▶ [Stored items]:

....................

/-- Settles O32, by what each transaction does to the phase. -/
theorem phasesChangeOnlyAsTheTableSays : Obligations.PhasesChangeOnlyAsTheTableSays := by
  intro i s t v h hne
  rw [← sustainThreshold_eq]
  rcases exec_cases h with rfl | rfl | ⟨d, rfl⟩ | ⟨d, rfl⟩ | ⟨d, rfl⟩ | ⟨d, rfl⟩ | ⟨d, rfl⟩ | ⟨w, y, hy, rfl⟩ | hs
  · rcases exec_tick_phase h v hne with hc | hc | hc | hc
    · exact .inr (.inr (.inl ⟨rfl, hc⟩))
    · exact .inr (.inr (.inr (.inl ⟨rfl, hc⟩)))
    · exact .inr (.inr (.inr (.inr (.inl ⟨rfl, hc⟩))))
    · exact .inr (.inr (.inr (.inr (.inr (.inl ⟨rfl, hc⟩)))))
  · cases h
    exact .inr (.inr (.inr (.inr (.inr (.inr ⟨rfl, congrArg Voice.phase (State.reset_voice v)⟩)))))
  · cases h
    rcases keyOnAll_filter_phase (encode (.wrKonlo d)) (inMaskLo d) { s with konLo := d } v with hp | ⟨hp, hv⟩
    · exact absurd hp hne
    · exact .inl ⟨hp, d, .inl ⟨rfl, hv⟩⟩
  · cases h
    rcases keyOnAll_filter_phase (encode (.wrKonhi d)) (inMaskHi d) { s with konHi := d } v with hp | ⟨hp, hv⟩
    · exact absurd hp hne
    · exact .inl ⟨hp, d, .inr ⟨rfl, hv⟩⟩
  · cases h
    rcases keyOffAll_phase (maskLo d) { s with koffLo := d } v with hp | ⟨hp, hv⟩
    · exact absurd hp hne
    · exact .inr (.inl ⟨hp, d, .inl ⟨rfl, mem_maskLo.mp hv⟩⟩)
  · cases h
    rcases keyOffAll_phase (maskHi d) { s with koffHi := d } v with hp | ⟨hp, hv⟩
    · exact absurd hp hne
    · exact .inr (.inl ⟨hp, d, .inr ⟨rfl, mem_maskHi.mp hv⟩⟩)
  · cases h; exact absurd rfl hne
  · rw [State.voice_setVoice] at hne
    split at hne
    · subst w; exact absurd hy.phase hne
    · exact absurd rfl hne
  · exact absurd (congrArg Voice.phase (hs.voice v)) hne

end Sys2Proof.Machine

/-! Attack, Decay and Release end (42_envelope.md R180): every envelope tick of such a phase ends it or lowers
the number of ticks it can still take. -/

namespace Sys2Proof.Machine

/-! A run of ticks. -/

/-- While `P` holds every `f` lowers `μ` or leads to `Q`: `Q` is reached within `μ x + 1` of them, with `P` until then. -/
theorem exists_iterate_of_decreasing {α : Type} {f : α → α} {P Q : α → Prop} {μ : α → Nat}
    (h : ∀ x, P x → Q (f x) ∨ (P (f x) ∧ μ (f x) < μ x)) (x : α) (hx : P x) :
    ∃ n ≤ μ x + 1, Q (f^[n] x) ∧ ∀ k < n, P (f^[k] x) := by
  induction hm : μ x using Nat.strong_induction_on generalizing x with
  | _ m ih =>
    subst hm
    rcases h x hx with hq | ⟨hp, hlt⟩
    · exact ⟨1, by omega, hq, fun k hk => by rw [Nat.lt_one_iff.mp hk]; exact hx⟩
    · obtain ⟨n, hn, hq, hk⟩ := ih _ hlt (f x) hp rfl
      refine ⟨n + 1, by omega, hq, fun k hlt => ?_⟩
      cases k with
      | zero => exact hx
      | succ k => exact hk k (Nat.lt_of_succ_lt_succ hlt)

/-- The ticks a phase can still take, when `rank` bounds the level changes left at a level and `most` the ticks one of
them takes: the changes after the next one, and what the next one still waits. -/
def Voice.ticksLeft (rank : Nat → Nat) (most : Nat) (x : Voice) : Nat :=
  rank x.level.toNat * most + (most - 1 - x.envcnt.toNat)

/-- With `rank` at most `n` this is less than `n + 1` level changes. -/
theorem Voice.ticksLeft_lt {rank : Nat → Nat} {most n : Nat} (hm : 0 < most) {x : Voice}
    (h : rank x.level.toNat ≤ n) : x.ticksLeft rank most < (n + 1) * most := by
  have := Nat.mul_le_mul_right most h
  rw [Voice.ticksLeft, Nat.add_mul]
  omega

/-! One level update (R175 to R177). -/

theorem EnvRow.cycles_pos (r : EnvRow) (level : Nat) : 0 < r.cycles level := by
  unfold EnvRow.cycles; split <;> positivity

/-- A change comes at least every 2^22 ticks. -/
theorem EnvRow.cycles_le {r : EnvRow} (h : r.shift ≤ 31) (level : Nat) : r.cycles level ≤ 2 ^ 22 := by
  have : 2 ^ (r.shift - 11) ≤ 2 ^ 20 := Nat.pow_le_pow_right (by decide) (by omega)
  unfold EnvRow.cycles; split <;> omega

/-- A decrease is not slowed down. -/
theorem EnvRow.cycles_of_decrease {r : EnvRow} (h : r.inc = false) (level : Nat) :
    r.cycles level = 2 ^ (r.shift - 11) := by
  simp [EnvRow.cycles, h]

/-- An increase of step value 4 or more raises the level by 4 or more. -/
theorem EnvRow.four_le_step {r : EnvRow} (hi : r.inc = true) (hs : 4 ≤ r.sv) (level : Nat) : 4 ≤ r.step level := by
  have hp : (1 : Int) ≤ 2 ^ (11 - r.shift) := one_le_pow₀ (by decide)
  simp only [EnvRow.step, hi, Bool.not_true, Bool.and_false, Bool.false_eq_true, if_false]
  nlinarith

/-- A decrease of step value -8 lowers every level above 0. -/
theorem EnvRow.step_neg {r : EnvRow} (hs : r.sv = -8) {level : Nat} (hl : 0 < level) : r.step level < 0 := by
  have hp : (1 : Int) ≤ 2 ^ (11 - r.shift) := one_le_pow₀ (by decide)
  have hc : r.sv * 2 ^ (11 - r.shift) < 0 := by rw [hs]; omega
  unfold EnvRow.step
  split
  · exact Int.ediv_neg_of_neg_of_pos (mul_neg_of_neg_of_pos hc (by exact_mod_cast hl)) (by decide)
  · exact hc

/-- A level update waits one tick more, or changes the level and waits anew. -/
theorem Voice.envStep_cases (x : Voice) (r : EnvRow) :
    (x.envcnt.toNat + 1 < r.cycles x.level.toNat ∧
        x.envStep r = { x with envcnt := BitVec.ofNat 23 (x.envcnt.toNat + 1) }) ∨
      ((x.envStep r).envcnt = 0 ∧
        ((x.envStep r).level.toNat : Int) = max 0 (min 0x7FFF (x.level.toNat + r.step x.level.toNat))) := by
  unfold Voice.envStep
  split
  · refine .inr ⟨rfl, ?_⟩
    rw [clamp_eq_max_min (by decide), BitVec.toNat_ofInt]
    omega
  · exact .inl ⟨by omega, rfl⟩

/-- A level update leaves fewer ticks, when a level change lowers `rank`. -/
theorem Voice.ticksLeft_envStep_lt {x : Voice} {r : EnvRow} {rank : Nat → Nat} {most : Nat}
    (hc : r.cycles x.level.toNat ≤ most) (hm : most ≤ 2 ^ 22)
    (hr : ((x.envStep r).level.toNat : Int) = max 0 (min 0x7FFF (x.level.toNat + r.step x.level.toNat)) →
      rank (x.envStep r).level.toNat < rank x.level.toNat) :
    (x.envStep r).ticksLeft rank most < x.ticksLeft rank most := by
  rcases x.envStep_cases r with ⟨hw, he⟩ | ⟨he, hl⟩
  · have hn : (x.envStep r).envcnt.toNat = x.envcnt.toNat + 1 := by
      rw [he, BitVec.toNat_ofNat]; omega
    have hl : (x.envStep r).level = x.level := by rw [he]
    rw [Voice.ticksLeft, Voice.ticksLeft, hn, hl]
    omega
  · have hpos := r.cycles_pos x.level.toNat
    calc (x.envStep r).ticksLeft rank most
        < (rank (x.envStep r).level.toNat + 1) * most := Voice.ticksLeft_lt (by omega) le_rfl
      _ ≤ rank x.level.toNat * most := Nat.mul_le_mul_right most (hr hl)
      _ ≤ x.ticksLeft rank most := Nat.le_add_right _ _

/-! The phase check (R178) of the phases that end. -/

theorem Voice.phaseCheck_attack {x : Voice} (h : x.phase = .attack) :
    x.phaseCheck = if x.level.toNat = 0x7FFF then { x with phase := .decay, envcnt := 0 } else x := by
  simp only [Voice.phaseCheck, h]

theorem Voice.phaseCheck_decay {x : Voice} (h : x.phase = .decay) :
    x.phaseCheck =
      if x.level.toNat ≤ sustainThreshold x.adsrLo then { x with phase := .sustain, envcnt := 0 } else x := by
  simp only [Voice.phaseCheck, h]

theorem Voice.phaseCheck_release {x : Voice} (h : x.phase = .release) :
    x.phaseCheck = if x.level.toNat = 0 then { x with phase := .off, envcnt := 0 } else x := by
  simp only [Voice.phaseCheck, h]

/-! Attack. -/

/-- The level changes Attack still makes after the next, each of 4 or more. -/
def attackRank (level : Nat) : Nat := 8191 - level / 4

/-- Before its phase check a tick of Attack has the maximum level, or leaves fewer ticks. -/
theorem Voice.exists_rise {x : Voice} (h : x.phase = .attack) :
    ∃ y : Voice, x.envTick = y.phaseCheck ∧ y.phase = .attack ∧
      (y.level.toNat ≠ 0x7FFF → y.ticksLeft attackRank (2 ^ 22) < x.ticksLeft attackRank (2 ^ 22)) := by
  obtain ⟨r, hr, hi, hs, hsv⟩ : ∃ r, x.envTick = (x.envStep r).phaseCheck ∧ r.inc = true ∧ r.shift ≤ 31 ∧
      4 ≤ r.sv := by
    refine ⟨_, by rw [Voice.envTick, h]; rfl, rfl, Nat.le_of_lt_succ (BitVec.isLt _), ?_⟩
    have : attackStep x.adsrLo < 4 := BitVec.isLt _
    simp only [stepValue, if_true]
    omega
  refine ⟨x.envStep r, hr, (x.envStep_phase r).trans h, fun hmax => ?_⟩
  refine Voice.ticksLeft_envStep_lt (EnvRow.cycles_le hs _) le_rfl fun hlevel => ?_
  have hstep := EnvRow.four_le_step hi hsv x.level.toNat
  unfold attackRank
  omega

/-- A tick of Attack reaches the maximum, or leaves fewer ticks of Attack. -/
theorem Voice.envTick_attack (x : Voice) (h : x.phase = .attack) :
    (x.envTick.phase = .decay ∧ x.envTick.level.toNat = 0x7FFF) ∨
      (x.envTick.phase = .attack ∧ x.envTick.ticksLeft attackRank (2 ^ 22) < x.ticksLeft attackRank (2 ^ 22)) := by
  obtain ⟨y, hy, hp, hlt⟩ := Voice.exists_rise h
  rw [hy, Voice.phaseCheck_attack hp]
  split
  · exact .inl ⟨rfl, ‹_›⟩
  · exact .inr ⟨hp, hlt ‹_›⟩

/-- Settles O34: at most 2^13 level changes of at most 2^22 ticks. -/
theorem attackReachesTheMaximum : Obligations.AttackReachesTheMaximum := by
  intro x h
  obtain ⟨n, hn, hq, -⟩ := exists_iterate_of_decreasing (P := (·.phase = .attack))
    (Q := fun y => y.phase = .decay ∧ y.level.toNat = 0x7FFF) Voice.envTick_attack x h
  have hlt : x.ticksLeft attackRank (2 ^ 22) < (8191 + 1) * 2 ^ 22 := Voice.ticksLeft_lt (by decide) (Nat.sub_le _ _)
  exact ⟨n, by omega, hq⟩

/-! Decay and Release. -/

/-- The level changes down to 0 after the next, each of 1 or more. -/
def fallRank (level : Nat) : Nat := level - 1

/-- Before its phase check a tick of Decay or Release has level 0, or leaves fewer ticks. -/
theorem Voice.exists_fall {x : Voice} (h : x.phase = .decay ∨ x.phase = .release) :
    ∃ y : Voice, x.envTick = y.phaseCheck ∧ y.phase = x.phase ∧
      (y.level.toNat ≠ 0 → y.ticksLeft fallRank (2 ^ 20) < x.ticksLeft fallRank (2 ^ 20)) := by
  obtain ⟨r, hr, hi, hs, hsv⟩ : ∃ r, x.envTick = (x.envStep r).phaseCheck ∧ r.inc = false ∧ r.shift ≤ 31 ∧
      r.sv = -8 := by
    rcases h with h | h
    · have : decayShift x.adsrLo < 16 := BitVec.isLt _
      exact ⟨_, by rw [Voice.envTick, h]; rfl, rfl, by show decayShift x.adsrLo ≤ 31; omega, rfl⟩
    · exact ⟨_, by rw [Voice.envTick, h]; rfl, rfl, Nat.le_of_lt_succ (BitVec.isLt _), rfl⟩
  refine ⟨x.envStep r, hr, x.envStep_phase r, fun hne => ?_⟩
  have hc : r.cycles x.level.toNat ≤ 2 ^ 20 := by
    rw [EnvRow.cycles_of_decrease hi]
    exact Nat.pow_le_pow_right (by decide) (by omega)
  refine Voice.ticksLeft_envStep_lt hc (by decide) fun hlevel => ?_
  have hpos : 0 < x.level.toNat := by
    have := EnvRow.step_nonpos (r := r) (by omega) x.level.toNat
    omega
  have hstep := EnvRow.step_neg hsv hpos
  unfold fallRank
  omega

/-- A tick of Release reaches level 0, or leaves fewer ticks of Release. -/
theorem Voice.envTick_release (x : Voice) (h : x.phase = .release) :
    (x.envTick.phase = .off ∧ x.envTick.level.toNat = 0) ∨
      (x.envTick.phase = .release ∧ x.envTick.ticksLeft fallRank (2 ^ 20) < x.ticksLeft fallRank (2 ^ 20)) := by
  obtain ⟨y, hy, hp, hlt⟩ := Voice.exists_fall (.inr h)
  rw [h] at hp
  rw [hy, Voice.phaseCheck_release hp]
  split
  · exact .inl ⟨rfl, ‹_›⟩
  · exact .inr ⟨hp, hlt ‹_›⟩

/-- A tick of Decay reaches Sustain, or leaves fewer ticks of Decay: level 0 is below every sustain threshold. -/
theorem Voice.envTick_decay (x : Voice) (h : x.phase = .decay) :
    x.envTick.phase = .sustain ∨
      (x.envTick.phase = .decay ∧ x.envTick.ticksLeft fallRank (2 ^ 20) < x.ticksLeft fallRank (2 ^ 20)) := by
  obtain ⟨y, hy, hp, hlt⟩ := Voice.exists_fall (.inl h)
  rw [h] at hp
  rw [hy, Voice.phaseCheck_decay hp]
  split
  · exact .inl rfl
  · exact .inr ⟨hp, hlt (by omega)⟩

/-- Settles O35: at most 0x7FFF level changes of at most 2^20 ticks. -/
theorem releaseReachesOff : Obligations.ReleaseReachesOff := by
  intro x h
  obtain ⟨n, hn, hq, -⟩ := exists_iterate_of_decreasing (P := (·.phase = .release))
    (Q := fun y => y.phase = .off ∧ y.level.toNat = 0) Voice.envTick_release x h
  have hlevel : fallRank x.level.toNat ≤ 0x7FFE := Nat.sub_le_sub_right (Nat.le_of_lt_succ x.level.isLt) 1
  have hlt : x.ticksLeft fallRank (2 ^ 20) < (0x7FFE + 1) * 2 ^ 20 := Voice.ticksLeft_lt (by decide) hlevel
  exact ⟨n, by omega, hq⟩

/-- Settles O36: the ticks left in Decay get fewer until Sustain. -/
theorem decayReachesSustain : Obligations.DecayReachesSustain := by
  intro x h
  obtain ⟨n, -, hn⟩ := exists_iterate_of_decreasing (P := (·.phase = .decay)) (Q := fun y => y.phase = .sustain)
    Voice.envTick_decay x h
  exact ⟨n, hn⟩

end Sys2Proof.Machine

/-! The mixer (43_voice_mixer.md R221, R224, R225): an Off voice in a tick, and the range of what a voice adds. -/

namespace Sys2Proof.Machine

/-! An Off voice (R221). -/

section Off

variable {x : Voice} (h : x.phase = .off)
include h

theorem movedVoice_off : movedVoice x = x := if_pos h

theorem passesBlockEnd_off : passesBlockEnd x = false := decide_eq_false fun hp => hp.1 h

theorem passesLoopEnd_off : passesLoopEnd x = false := by rw [passesLoopEnd, passesBlockEnd_off h, Bool.false_and]

theorem mixTerms_off : mixTerms x = (0, 0) := if_pos h

end Off

theorem tickedVoice_off {s : State} {v : VoiceIx} (h : (s.voice v).phase = .off) : tickedVoice s v = s.voice v := by
  rw [tickedVoice, passesBlockEnd_off h, if_neg Bool.false_ne_true, movedVoice_off h]

/-- Also where the tick is stopped: by another voice, since an Off voice fetches nothing. -/
theorem exec_tick_voice_off {s t : State} {v : VoiceIx} (h : exec .tick s = .next t)
    (hoff : (s.voice v).phase = .off) : t.voice v = s.voice v := by
  rcases exec_tick_cases h with ⟨u, hu, rfl⟩ | ⟨u, hu⟩
  · rw [State.emit_voice, hu.voice v, tickedVoice_off hoff]
  · rcases lt_trichotomy v u with hlt | rfl | hlt
    · rw [hu.before v hlt, tickedVoice_off hoff]
    · rw [hu.moved, movedVoice_off hoff]
    · exact hu.after v hlt

/-- Settles O39: an Off voice passes no block end, so a tick neither moves it nor sets its ENDX bit. -/
theorem tickLeavesOffVoicesAlone : Obligations.TickLeavesOffVoicesAlone := by
  intro s t v h hoff
  refine ⟨exec_tick_voice_off h hoff, ?_, mixTerms_off hoff⟩
  rcases exec_tick_endx h v with he | ⟨-, hp⟩
  · exact he
  · exact absurd (hp.symm.trans (passesLoopEnd_off hoff)) (by decide)

/-! The range of a voice's terms (R224, R225). -/

/-- A volume is an even number of 16 bits (R101). -/
theorem volEff_bounds (d : Half) : -32768 ≤ volEff d ∧ volEff d ≤ 32766 := by
  have hlo := BitVec.le_toInt (d.extractLsb' 0 15)
  have hhi := BitVec.toInt_lt (x := d.extractLsb' 0 15)
  rw [volEff]
  omega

....................

▶ [Exercise prompt]: Print, without alteration, only the lines above between the one holding "level < 0 := by" and the one holding "theorem Voice.envStep_cases (x", inclusive.

▶ [Finished exercise]:
theorem EnvRow.step_neg {r : EnvRow} (hs : r.sv = -8) {level : Nat} (hl : 0 < level) : r.step level < 0 := by
  have hp : (1 : Int) ≤ 2 ^ (11 - r.shift) := one_le_pow₀ (by decide)
  have hc : r.sv * 2 ^ (11 - r.shift) < 0 := by rw [hs]; omega
  unfold EnvRow.step
  split
  · exact Int.ediv_neg_of_neg_of_pos (mul_neg_of_neg_of_pos hc (by exact_mod_cast hl)) (by decide)
  · exact hc

/-- A level update waits one tick more, or changes the level and waits anew. -/
theorem Voice.envStep_cases (x : Voice) (r : EnvRow) :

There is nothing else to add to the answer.